Balenciaga has unveiled a surreal Spring 2022 collection, dubbed “Balenciaga Clones.”

The Paris-based label’s latest range teeters between reality and imagination, as creative director Demna Gvasalia enlisted a virtual, deep-fake runway, thought up by director Quentin Deronzier, to debut each new piece. One model — artist Eliza Douglas, who has either opened or closed every Balenciaga show since its conception in Fall 2016 — was digitally cloned to debut all 44 men’s and women’s looks. In order to successfully replicate the creative, Deronzier had to teach body doubles to walk in the same fashion as Douglas, before C.G. grafting her face onto each stand-in model.

Finalizing the fake runway, post-production required extensive technology, including planar tracking, rotoscoping, machine learning and 3D modeling, in order to make the the presentation appear as real as possible. According to WWD, Gvasalia claims that Douglas’ clones are a commentary on the uniformity of trends and their diminishment of individuality, while the video presentation as a whole is meant to prompt people to reflect on society’s obsession with screens.

As for the fashion, each new design is entirely real. A dark, draping garb opened the show, followed by an elongated blazer silhouette and a vivid yellow dress. Elsewhere, a sweatshirt featuring The Simpsons characters wearing piece’s from last season’s collection, bright-colored Crocs and accessories riffing on fast-food packaging heighten a sense of playfulness throughout the range.
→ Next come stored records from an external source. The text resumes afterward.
-- ==== Sys2Proof/Machine/State.lean ====
section
/-! DEFINITION. The state record (R17 to R39), the fault kinds (R116), the status (R32), and the state after reset (R39,
R143). Plain data. -/

namespace Sys2Proof.Machine

/-- The fault kinds of R116, each with the info it records. A fault is a state change, not the end of the model: it sets
`status` to `Faulted` and the step answers that next state (R117, log entry 3), so no step ends in `Outcome.fault`.
Each is safe: where the hardware would go on, the model has an absorbing fault state. -/
inductive Fault where
  /-- Code 1, raised by the decode of an illegal word `w` (R65, R68). Safe. -/
  | decodeError (w : Word)
  /-- Code 2, raised by 2nnn with sp = 16 (R78). Safe. -/
  | stackOverflow
  /-- Code 3, raised by 00EE with sp = 0 (R76). Safe. -/
  | stackUnderflow
  /-- Code 4, raised by a fetch with pc + 1 > 0xFFF and by Dxyn, Fx33, Fx55, Fx65 reaching past 0xFFF; `addr` is the
  start of the access (R45). Safe. -/
  | memoryBoundsError (addr : Word)
  /-- Code 5, raised by Fx1E with I + Vx > 0xFFFF; `sum` is the exact sum (R100). Safe. -/
  | indexOverflow (sum : Nat)
  /-- Code 6, raised by Ex9E and ExA1 with Vx > 15 (R110, R111). Safe. -/
  | keyIndexError (k : Byte)
  /-- Code 7, raised by Dxyn under `DRAW_EDGE = Fault`; `x`, `y` are the start coordinates (R108). Safe. -/
  | drawBoundsError (x y : Byte)
  deriving DecidableEq, Repr

/-- Why a step would give no meaning. -/
inductive Refusal where
  /-- An arm of `exec` without a meaning. No arm raises it: every instruction has its meaning. Safe. -/
  | notModelled (mnemonic : String)
  deriving DecidableEq, Repr

/-- `status` (R31, R32). -/
inductive Status where
  /-- A Step executes an instruction. -/
  | running
  /-- An Fx0A at pc waits for a key-down event; `x` is the register that receives the key index. -/
  | waitKey (x : RegIx)
  /-- A fatal error: its kind, the address of the faulting instruction, and the opcode latch at the fault. -/
  | faulted (kind : Fault) (faultPc faultOpcode : Word)
  deriving DecidableEq, Repr

/-- Memory (R38, R40), as the cells that differ from the reset contents: addresses strictly rising, below 0x1000, and no
cell equal to what an unlisted address reads as (`Memory.wf`). -/
abbrev Memory := List Host.Cell

/-- The number of bytes of memory (R10). -/
abbrev memSize : Nat := 4096

/-- What an address that is not listed reads as: the reset contents, FONT at 0x000..0x04F and 0 elsewhere (R38, R39). -/
def Memory.unlisted (font : Vector Byte fontSize) (a : Nat) : Byte :=
  if h : a < fontSize then font[a] else 0#8

/-- `m` may stand behind address `a`: it is a list of cells above it. -/
def Memory.above (a : Nat) : Memory → Bool
  | [] => true
  | c :: _ => decide (a < c.1)

/-- The canonical form of memory. -/
def Memory.wf (font : Vector Byte fontSize) : Memory → Bool
  | [] => true
  | c :: m => decide (c.1 < memSize) && c.2 != Memory.unlisted font c.1 && Memory.above c.1 m && Memory.wf font m

/-- The framebuffer (R27): 32 rows, each of 64 one-bit pixels with column 0 the most significant bit, so that a row reads
from left to right. DESIGN CHOICE of representation (log entry 6, safe). -/
abbrev Framebuffer := Vector (BitVec 64) 32

/-- The state record (R17). -/
structure State where
  /-- memory (R38) -/
  mem : Memory
  /-- V0..VF (R18) -/
  regs : Vector Byte 16
  /-- I (R21) -/
  index : Word
  /-- pc (R22) -/
  pc : Word
  /-- the stack entries (R23) -/
  stack : Vector Word 16
  /-- sp, the number of live stack entries, 0..16 (R24) -/
  sp : Fin 17
  /-- the framebuffer (R27) -/
  fb : Framebuffer
  /-- draw_flag (R28) -/
  drawFlag : Bool
  /-- DT (R25) -/
  dt : Byte
  /-- ST (R26) -/
  st : Byte
  /-- the key array, true = pressed (R29) -/
  keys : Vector Bool 16
  /-- the opcode latch (R30) -/
  opcode : Word
  /-- status (R32) -/
  status : Status
  /-- The model's own: the parameters of R11, which nothing changes (log entry 1). -/
  params : Params
  /-- The model's own: how many random bytes have been drawn (log entry 2). -/
  draws : Nat
  deriving DecidableEq, Repr

/-- The state after Reset (R39, R143) under the parameters `p`. `draws` is the model's own: DESIGN CHOICE 0. -/
def State.resetWith (p : Params) : State where
  mem := []
  regs := Vector.replicate 16 0#8
  index := 0#16
  pc := 0x200#16
  stack := Vector.replicate 16 0#16
  sp := 0
  fb := Vector.replicate 32 0#64
  drawFlag := false
  dt := 60#8
  st := 0#8
  keys := Vector.replicate 16 false
  opcode := 0#16
  status := .running
  params := p
  draws := 0

/-- The state after Reset with the parameters at their defaults (R11). -/
def State.reset : State := State.resetWith Params.default

end Sys2Proof.Machine
end

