@[simp] theorem State.setRegsFrom_key (s : State) (bs : List Byte) (j : KeyIx) : (s.setRegsFrom bs).key j = s.key j := rfl

/-! ### next -/

@[simp] theorem State.next_mem (s : State) : (s.next).mem = s.mem := rfl

@[simp] theorem State.next_regs (s : State) : (s.next).regs = s.regs := rfl

@[simp] theorem State.next_index (s : State) : (s.next).index = s.index := rfl

@[simp] theorem State.next_pc (s : State) : (s.next).pc = s.pc + 2#16 := rfl

@[simp] theorem State.next_stack (s : State) : (s.next).stack = s.stack := rfl

@[simp] theorem State.next_sp (s : State) : (s.next).sp = s.sp := rfl

@[simp] theorem State.next_fb (s : State) : (s.next).fb = s.fb := rfl

@[simp] theorem State.next_drawFlag (s : State) : (s.next).drawFlag = s.drawFlag := rfl

@[simp] theorem State.next_dt (s : State) : (s.next).dt = s.dt := rfl

@[simp] theorem State.next_st (s : State) : (s.next).st = s.st := rfl

@[simp] theorem State.next_keys (s : State) : (s.next).keys = s.keys := rfl

@[simp] theorem State.next_opcode (s : State) : (s.next).opcode = s.opcode := rfl

@[simp] theorem State.next_status (s : State) : (s.next).status = s.status := rfl

@[simp] theorem State.next_params (s : State) : (s.next).params = s.params := rfl

@[simp] theorem State.next_draws (s : State) : (s.next).draws = s.draws := rfl

@[simp] theorem State.next_v (s : State) (j : RegIx) : (s.next).v j = s.v j := rfl

@[simp] theorem State.next_readByte (s : State) (c : Nat) :
    (s.next).readByte c = s.readByte c := rfl

@[simp] theorem State.next_pixel (s : State) (px : Fin 64) (py : Fin 32) :
    (s.next).pixel px py = s.pixel px py := rfl

@[simp] theorem State.next_key (s : State) (j : KeyIx) : (s.next).key j = s.key j := rfl

/-! ### skip -/

@[simp] theorem State.skip_mem (s : State) : (s.skip).mem = s.mem := rfl

@[simp] theorem State.skip_regs (s : State) : (s.skip).regs = s.regs := rfl

@[simp] theorem State.skip_index (s : State) : (s.skip).index = s.index := rfl

@[simp] theorem State.skip_pc (s : State) : (s.skip).pc = s.pc + 4#16 := rfl

@[simp] theorem State.skip_stack (s : State) : (s.skip).stack = s.stack := rfl

@[simp] theorem State.skip_sp (s : State) : (s.skip).sp = s.sp := rfl

@[simp] theorem State.skip_fb (s : State) : (s.skip).fb = s.fb := rfl

@[simp] theorem State.skip_drawFlag (s : State) : (s.skip).drawFlag = s.drawFlag := rfl

@[simp] theorem State.skip_dt (s : State) : (s.skip).dt = s.dt := rfl

@[simp] theorem State.skip_st (s : State) : (s.skip).st = s.st := rfl

@[simp] theorem State.skip_keys (s : State) : (s.skip).keys = s.keys := rfl

@[simp] theorem State.skip_opcode (s : State) : (s.skip).opcode = s.opcode := rfl

@[simp] theorem State.skip_status (s : State) : (s.skip).status = s.status := rfl

@[simp] theorem State.skip_params (s : State) : (s.skip).params = s.params := rfl

@[simp] theorem State.skip_draws (s : State) : (s.skip).draws = s.draws := rfl

@[simp] theorem State.skip_v (s : State) (j : RegIx) : (s.skip).v j = s.v j := rfl

@[simp] theorem State.skip_readByte (s : State) (c : Nat) :
    (s.skip).readByte c = s.readByte c := rfl

@[simp] theorem State.skip_pixel (s : State) (px : Fin 64) (py : Fin 32) :
    (s.skip).pixel px py = s.pixel px py := rfl

@[simp] theorem State.skip_key (s : State) (j : KeyIx) : (s.skip).key j = s.key j := rfl

/-! ### jumpTo -/

@[simp] theorem State.jumpTo_mem (s : State) (a : Word) : (s.jumpTo a).mem = s.mem := rfl

@[simp] theorem State.jumpTo_regs (s : State) (a : Word) : (s.jumpTo a).regs = s.regs := rfl

@[simp] theorem State.jumpTo_index (s : State) (a : Word) : (s.jumpTo a).index = s.index := rfl

@[simp] theorem State.jumpTo_pc (s : State) (a : Word) : (s.jumpTo a).pc = a := rfl

@[simp] theorem State.jumpTo_stack (s : State) (a : Word) : (s.jumpTo a).stack = s.stack := rfl

@[simp] theorem State.jumpTo_sp (s : State) (a : Word) : (s.jumpTo a).sp = s.sp := rfl

@[simp] theorem State.jumpTo_fb (s : State) (a : Word) : (s.jumpTo a).fb = s.fb := rfl

@[simp] theorem State.jumpTo_drawFlag (s : State) (a : Word) : (s.jumpTo a).drawFlag = s.drawFlag := rfl

@[simp] theorem State.jumpTo_dt (s : State) (a : Word) : (s.jumpTo a).dt = s.dt := rfl

@[simp] theorem State.jumpTo_st (s : State) (a : Word) : (s.jumpTo a).st = s.st := rfl

@[simp] theorem State.jumpTo_keys (s : State) (a : Word) : (s.jumpTo a).keys = s.keys := rfl

@[simp] theorem State.jumpTo_opcode (s : State) (a : Word) : (s.jumpTo a).opcode = s.opcode := rfl

@[simp] theorem State.jumpTo_status (s : State) (a : Word) : (s.jumpTo a).status = s.status := rfl

@[simp] theorem State.jumpTo_params (s : State) (a : Word) : (s.jumpTo a).params = s.params := rfl

@[simp] theorem State.jumpTo_draws (s : State) (a : Word) : (s.jumpTo a).draws = s.draws := rfl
The brand’s signature deconstructed puffers, hoodies and trench coats receive supersizing treatment across a slew of double-take worthy ensembles.

Following Gucci’s lauded Balenciaga hacking lab on its “Aria” runway in April, where Alessandro Michele recreated Balenciaga’s classic diagonal branding, Gvasalia “stole” signature Gucci bag constructions and reprinted them with “BB” motifs instead of “GG.” Furthering the fashion brawl, one weekender appeared on the falsified catwalk covered in grafitti, reading “This Is Not a Gucci Bag,” referencing René Magritte’s 1929 painting The Treachery of Images.